Start of DATA TO PROCESS

theorem State.abortBurst_of_merge (hb : (s.sp p).burst = some b) (hph : b.phase = .merge) :
    s.abortBurst p b = (s.mergeWithdraw p.port).setSp p ((s.sp p).ended b.hdr.tag .aborted b.done) := by
  have hsp : (s.mergeWithdraw p.port).sp p = s.sp p := State.setMb_sp _ _ p
  simp only [State.abortBurst, hph]
  rw [State.endBurst_eq_ended (b := b) (by rw [hsp, hb]), hsp]

/-- The port once the ABORT has removed a queued header, the others left as `srq` (R155). -/
def StreamPort.dequeued (x : StreamPort) (tag : Tag) (srq : List Header) : StreamPort :=
  { x with
    srq := srq
    credits := if x.state = .enabled ∨ x.state = .suspended then x.credits + 1 else x.credits
    outbound := x.outbound ++ [.endMsg tag .aborted 0] ++ creditMsgs x.state }

/-- The headers behind the executing burst's. -/
def StreamPort.queued (x : StreamPort) : List Header := if x.burst.isSome then x.srq.drop 1 else x.srq

/-- The executing burst's header. -/
def StreamPort.first (x : StreamPort) : List Header := if x.burst.isSome then x.srq.take 1 else []

theorem State.abortQueued_of_none {t : Tag} (h : ∀ x ∈ (s.sp p).queued, x.tag ≠ t) : s.abortQueued p t = s := by
  have hnone : (s.sp p).queued.find? (·.tag == t) = none := List.find?_eq_none.2 fun x hx => by simpa using h x hx
  unfold StreamPort.queued at hnone
  simp only [State.abortQueued, hnone]

theorem State.abortQueued_of_split {t : Tag} {older younger : List Header} {h : Header}
    (hsplit : (s.sp p).queued = older ++ h :: younger) (ht : h.tag = t) (ho : ∀ x ∈ older, x.tag ≠ t) :
    s.abortQueued p t = s.setSp p ((s.sp p).dequeued t ((s.sp p).first ++ (older ++ younger))) := by
  have hfind : (s.sp p).queued.find? (·.tag == t) = some h :=
    find?_of_split hsplit (fun y hy => by simpa using ho y hy) (by simp [ht])
  have herase : (s.sp p).queued.eraseP (·.tag == t) = older ++ younger := by
    rw [hsplit, List.eraseP_append_right _ fun x hx => by simpa using ho x hx, List.eraseP_cons_of_pos (by simp [ht])]
  unfold StreamPort.queued at hfind herase
  simp only [State.abortQueued, hfind, herase, StreamPort.dequeued, StreamPort.first]
  cases (s.sp p).state <;> simp [PortState.credited, creditMsgs]

theorem State.takeAbort_taken (u : State) (p : SpId) (f : Frame) : AbortTaken u (u.takeAbort p (beatTag f)) p f := by
  refine ⟨fun b hb htag => ?_, fun hno => ⟨fun hnone => ?_, fun older h younger hsplit ht ho => ?_⟩⟩
  · rw [State.takeAbort_of_match hb htag, ← htag]
    have hend : u.endBurst p .aborted = u.setSp p ((u.sp p).ended b.hdr.tag .aborted b.done) :=
      State.endBurst_eq_ended hb _
    cases hph : b.phase with
    | readWait | readAccess =>
      simp only [State.abortBurst, hph]
      rfl
    | merge => exact State.abortBurst_of_merge hb hph
    | locked =>
      simp only [State.abortBurst_of_locked hb hph]
      refine ⟨State.setSp_sp_same _ p _, ?_, ?_⟩
      · exact (u.cancelLock_lockCancelled p).of_same (State.setSp_wlt _ p _) (State.setSp_mb _ p _)
          (State.setSp_arb _ p _) (State.setSp_ppt _ p _) fun q hq => State.setSp_sp_other _ hq _
      · exact (u.cancelLock_sameBut (p := p)).then (State.setSp_sameBut _ p _) (by simp)
          (by cases p <;> simp [spBlock])
    | readHold | beatWait | admitHold | operandWait | operandBlocked =>
      simp only [State.abortBurst, hph]
      exact hend
  · rw [State.takeAbort_of_no_match hno]
    exact State.abortQueued_of_none hnone
  · rw [State.takeAbort_of_no_match hno]
    exact State.abortQueued_of_split hsplit ht ho

/-! ### A frame is taken, at its arrival or from the link (R125, R195) -/

theorem State.takeFrame_of_discarded (h : frameType f = 0#4 ∨ 4#4 ≤ frameType f) : s.takeFrame p f = s := by
  have h1 : frameType f ≠ 1#4 := fun he => by rw [he] at h; exact absurd h (by decide)
  have h2 : frameType f ≠ 2#4 := fun he => by rw [he] at h; exact absurd h (by decide)
  have h3 : frameType f ≠ 3#4 := fun he => by rw [he] at h; exact absurd h (by decide)
  rw [State.takeFrame, if_neg h1, if_neg h2, if_neg h3]

theorem State.takeFrame_of_beat (h : frameType f = 2#4) : s.takeFrame p f = s.takeBeat p f := by
  rw [State.takeFrame, if_neg (by rw [h]; decide), if_pos h]

theorem State.takeFrame_of_abort (h : frameType f = 3#4) : s.takeFrame p f = s.takeAbort p (beatTag f) := by
  rw [State.takeFrame, if_neg (by rw [h]; decide), if_neg (by rw [h]; decide), if_pos h]

theorem State.takeFrame_taken (u : State) (p : SpId) (f : Frame) : FrameTaken u (u.takeFrame p f) p f := by
  refine ⟨fun h => ?_, fun h => ?_, fun h => ?_, fun h => State.takeFrame_of_discarded h⟩
  · rw [State.takeFrame, if_pos h]
    exact u.takeHeader_taken p f
  · rw [State.takeFrame_of_beat h]
    exact u.takeBeat_taken p h
  · rw [State.takeFrame_of_abort h]
    exact u.takeAbort_taken p f

/-- On an empty link a frame that need not wait is taken. -/
theorem State.arrive_takes (hempty : (u.sp p).inbound = []) (hno : ¬ BeatWaits u p f) :
    u.arrive p f = u.takeFrame p f := by
  have hready : u.canTake p f = true := by simpa using mt State.canTake_eq_false_iff.1 hno
  exact if_pos ⟨hempty, hready⟩

theorem not_beatWaits_of_type (h : frameType f ≠ 2#4) : ¬ BeatWaits u p f := fun hw => h hw.1

/-- What waits on the link does not say whether a beat must wait. -/
theorem beatWaits_setInbound (x : List Frame) :
    BeatWaits (u.setSp p { u.sp p with inbound := x }) p f ↔ BeatWaits u p f := by
  have hlock : (u.setSp p { u.sp p with inbound := x }).hasLock p.port = u.hasLock p.port := by simp [State.hasLock]
  simp only [BeatWaits, State.setSp_sp_same, hlock]

/-- A last operand that must wait leaves its burst in OPERAND_BLOCKED (R150). -/
theorem State.arrive_blocks (hempty : (u.sp p).inbound = []) (hw : BeatWaits u p f) (hb : (u.sp p).burst = some b)
    (hph : b.phase ≠ .merge) : ((u.arrive p f).sp p).burst = some { b with phase := .operandBlocked } := by
  have hnot : u.canTake p f = false := State.canTake_eq_false_iff.2 hw
  have harrive : u.arrive p f = (u.setSp p { u.sp p with inbound := [f] }).blockOperand p := by
    rw [State.arrive, if_neg (by simp [hnot]), hempty]
    rfl
  have hinbound : ((u.setSp p { u.sp p with inbound := [f] }).sp p).inbound = f :: [] := by rw [State.setSp_sp_same]
  have hburst : ((u.setSp p { u.sp p with inbound := [f] }).sp p).burst = some b := by rw [State.setSp_sp_same, hb]
  obtain ⟨b', hb', _, hcases⟩ := hw.2
  obtain rfl : b = b' := Option.some.inj (hb.symm.trans hb')
  obtain ⟨hphase, _⟩ := hcases.resolve_left fun h => hph h.1
  rw [harrive]
  rcases hphase with h | h
  · rw [State.blockOperand_of_waits hinbound hburst h ((beatWaits_setInbound _).2 hw), State.setSp_sp_same]
  · rw [State.blockOperand_of_takes hinbound hburst (by simp [h]), hburst, ← h]

theorem State.linkReady_iff :
    s.linkReady p = true ↔ ∃ f rest, (s.sp p).inbound = f :: rest ∧ ¬ BeatWaits s p f := by
  unfold State.linkReady
  cases h : (s.sp p).inbound with
  | nil => simp
  | cons f rest => simp [← State.canTake_eq_false_iff]

/-- A servable writer comes before the frames on the links (R26, log 3). -/
theorem State.ready_of_linkTake_due (h : Due.linkTake p ∈ s.due) : Ready s := by
  have hr : s.resetAsserted = false := Bool.eq_false_iff.2 fun hr => by simp [State.due_of_reset hr] at h
  refine ⟨hr, Option.not_isSome_iff_eq_none.1 fun hw => ?_⟩
  simp [State.due, hr, State.dueWork, hw, mem_oneIf] at h

theorem State.linkTake_due_iff :
    Due.linkTake p ∈ s.due ↔ Ready s ∧ ∃ f rest, (s.sp p).inbound = f :: rest ∧ ¬ BeatWaits s p f := by
  rw [← State.linkReady_iff]
  exact ⟨fun h => ⟨State.ready_of_linkTake_due h, State.dueCondition_of_due h⟩,
    fun ⟨hready, hlink⟩ => State.due_of_dueCondition hready.1 hready.2 (by simp) hlink⟩

theorem State.linkTake_of_cons {rest : List Frame} (h : (s.sp p).inbound = f :: rest) :
    s.linkTake p = ((s.setSp p { s.sp p with inbound := rest }).takeFrame p f).blockOperand p := by
  simp only [State.linkTake, h]

theorem State.blockOperand_of_not_waits
    (h : ∀ g more b, (s.sp p).inbound = g :: more → (s.sp p).burst = some b → b.phase = .operandWait → ¬ BeatWaits s p g) :
    s.blockOperand p = s := by
  cases hin : (s.sp p).inbound with
  | nil => exact State.blockOperand_of_empty hin
  | cons g more =>
    cases hb : (s.sp p).burst with
    | none => exact State.blockOperand_of_none hb
    | some b => exact State.blockOperand_of_takes hin hb fun ⟨hph, hw⟩ => h g more b hin hb hph hw

/-! ### The rows -/

/-- Settles O31: at its arrival by the link and the port's readiness, and from the link by the frame behind it. -/
theorem writeBeatArrival : Obligations.WriteBeatArrival := by
  unfold Obligations.WriteBeatArrival
  refine ⟨?_, fun s p => State.linkTake_due_iff, ?_⟩
  · intro s p f together hr htype u sp answers
    have hnext : answers (u.arrive p f) := congrArg Host.Outcome.next (State.frameTaken_of_whole hr p f u)
    refine ⟨congrArg Host.Outcome.next (s.frameTaken_of_part p f u), fun hlink => ?_, fun hempty =>
      ⟨fun hw => ?_, fun hno => ?_⟩⟩
    · exact ⟨_, hnext, State.arrive_joins (.inl hlink)⟩
    · exact ⟨_, hnext, State.arrive_joins (.inr (State.canTake_eq_false_iff.2 hw)),
        fun b hb hph => State.arrive_blocks hempty hw hb hph⟩
    · refine ⟨_, hnext, ?_⟩
      rw [State.arrive_takes hempty hno, State.takeFrame_of_beat htype]
      exact u.takeBeat_taken p htype
  · intro s p f rest hlink _ v
    have hinbound : ((v.takeFrame p f).sp p).inbound = rest := by
      rw [State.takeFrame_inbound, State.setSp_sp_same]
    have hfire : s.fire (.linkTake p) = (v.takeFrame p f).blockOperand p := State.linkTake_of_cons hlink
    refine ⟨v.takeFrame p f, v.takeFrame_taken p f, hinbound, fun h => ?_, fun g more b hrest hb hph hw => ?_⟩
    · rw [hfire]
      exact State.blockOperand_of_not_waits fun g more b hin => h g more b (hinbound.symm.trans hin)
    · rw [hfire, State.blockOperand_of_waits (hinbound.trans hrest) hb hph hw]

/-- Settles O32: an ABORT by the link, and a frame of a discarded type by the link. -/
theorem abortAndDiscardedFrames : Obligations.AbortAndDiscardedFrames := by
  unfold Obligations.AbortAndDiscardedFrames
  intro s p f together hr u sp
  have habort : exec (.abort p ⟨⟨f, true⟩, together⟩) s = .next (u.arrive p f) :=
    congrArg Host.Outcome.next (State.frameTaken_of_whole hr p f u)
  refine ⟨congrArg Host.Outcome.next (s.frameTaken_of_part p f u),
    congrArg Host.Outcome.next (s.frameTaken_of_part p f s.eventStart), fun htype hlink => ?_, fun htype hempty => ?_, ?_⟩
  · exact ⟨_, habort, State.arrive_joins (.inl hlink)⟩
  · refine ⟨_, habort, ?_⟩
    rw [State.arrive_takes hempty (not_beatWaits_of_type (by rw [htype]; decide)), State.takeFrame_of_abort htype]
    exact u.takeAbort_taken p f
  · intro htype v
    have hnext : exec (.discardedFrame p ⟨f, true⟩) s = .next (v.arrive p f) :=
      congrArg Host.Outcome.next (State.frameTaken_of_whole hr p f v)
    have hno : ¬ BeatWaits v p f := not_beatWaits_of_type fun h => by rw [h] at htype; exact absurd htype (by decide)
    refine ⟨fun hempty => ?_, fun hlink => ⟨_, hnext, State.arrive_joins (.inl hlink)⟩⟩
    rw [hnext, State.arrive_takes hempty hno, State.takeFrame_of_discarded htype]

End of DATA TO PROCESS

DESCRIPTION OF THE TASK:
Starting with the line that holds "s.abortQueued p t = s.setSp" and ending with the line that holds "find?_of_split hsplit (fun", retype every line in the data above exactly, and nothing else.

EXERCISE OUTPUT:
    s.abortQueued p t = s.setSp p ((s.sp p).dequeued t ((s.sp p).first ++ (older ++ younger))) := by
  have hfind : (s.sp p).queued.find? (·.tag == t) = some h :=
    find?_of_split hsplit (fun y hy => by simpa using ho y hy) (by simp [ht])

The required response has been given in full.